### WHAT IS REQUIRED
In the listing below, find every line containing "operands" and copy it out.

··· DATA ···

/-- The four reserved rows stop with RESERVED_OP and their word, in every state (30_encoding.md R74). -/
def Obligations.ReservedRowsStopWithReservedOp : Prop :=
  ∀ (x : BitVec 12) (s : State),
    exec (.reservedOp0 x) s = .fault (.reservedOp (0x0#4 ++ x)) ∧
    exec (.reservedOp6 x) s = .fault (.reservedOp (0x6#4 ++ x)) ∧
    exec (.reservedOp7 x) s = .fault (.reservedOp (0x7#4 ++ x)) ∧
    exec (.reservedOpF x) s = .fault (.reservedOp (0xF#4 ++ x))

/-- 30_encoding.md R75 and R76: the classes of a byte in Idle, in order, with their operands. -/
def Obligations.IdleBytesAreClassedInOrder : Prop :=
  ∀ b : Byte,
    (0x31 ≤ b.toNat → b.toNat ≤ 0x37 →
      ∃ d : BitVec 3, decodeSerial .idle b = .stageState d ∧ d.toNat = b.toNat - 0x30 ∧ d ≠ 0#3) ∧
    (b = 0x0D#8 → decodeSerial .idle b = .confirm) ∧ (b = 0x69#8 → decodeSerial .idle b = .stageToggle) ∧
    (b = 0x6E#8 → decodeSerial .idle b = .stageNepp) ∧
    (¬ (0x31 ≤ b.toNat ∧ b.toNat ≤ 0x37) → b ≠ 0x0D#8 → b ≠ 0x69#8 → b ≠ 0x6E#8 → decodeSerial .idle b = .stageNop b)

/-- 30_encoding.md R77: the classes of a byte in AwaitingDigitEntry, with their operands. -/
def Obligations.EntryBytesAreClassed : Prop :=
  ∀ b : Byte,
    (0x30 ≤ b.toNat → b.toNat ≤ 0x39 →
      ∃ d : BitVec 4, decodeSerial .awaitingDigitEntry b = .entryDigit d ∧ d.toNat = b.toNat - 0x30 ∧ d.toNat ≤ 9) ∧
    (¬ (0x30 ≤ b.toNat ∧ b.toNat ≤ 0x39) → decodeSerial .awaitingDigitEntry b = .entryIgnore b)

/-! The output decoder and the port -/

/-- 40_output_decoder.md R100: the bits of decode(s) are those of c = s - 1, and the table. -/
def Obligations.DecoderDrivesTheSwitchPairs : Prop :=
  (∀ s : BitVec 3, s ≠ 0#3 →
    (pinsOf s).getLsbD 0 = (s.toNat - 1).testBit 0 ∧ (pinsOf s).getLsbD 1 = (s.toNat - 1).testBit 1 ∧
    (pinsOf s).getLsbD 2 = (s.toNat - 1).testBit 1 ∧ (pinsOf s).getLsbD 3 = (s.toNat - 1).testBit 2 ∧
    (pinsOf s).getLsbD 4 = (s.toNat - 1).testBit 2) ∧
  pinsOf 1#3 = 0x00#5 ∧ pinsOf 2#3 = 0x01#5 ∧ pinsOf 3#3 = 0x06#5 ∧ pinsOf 4#3 = 0x07#5 ∧ pinsOf 5#3 = 0x18#5 ∧ pinsOf 6#3 = 0x19#5 ∧
    pinsOf 7#3 = 0x1E#5

/-- APPLY s writes PINS <- decode(s) and nothing else; APPLY 0 stops with STATE_RANGE (40_output_decoder.md R101). -/
def Obligations.ApplyWritesPinsOnly : Prop :=
  ∀ s : State,
    (∀ d : BitVec 3, d ≠ 0#3 → exec (.apply d) s = .next { s with pins := pinsOf d }) ∧
    exec (.apply 0#3) s = .fault (.stateRange 0x1000#16)

/-- 40_output_decoder.md R103: a second APPLY of the same s leaves PINS, and all else, as the first left it. -/
def Obligations.ApplyIsIdempotent : Prop :=
  ∀ (d : BitVec 3) (s : State), d ≠ 0#3 →
    ∃ t u, exec (.apply d) s = .next t ∧ exec (.apply d) t = .next u ∧ u.pins = t.pins ∧ u = t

···

### RESPONSE TO THE EXERCISE
/-- 30_encoding.md R75 and R76: the classes of a byte in Idle, in order, with their operands. -/
/-- 30_encoding.md R77: the classes of a byte in AwaitingDigitEntry, with their operands. -/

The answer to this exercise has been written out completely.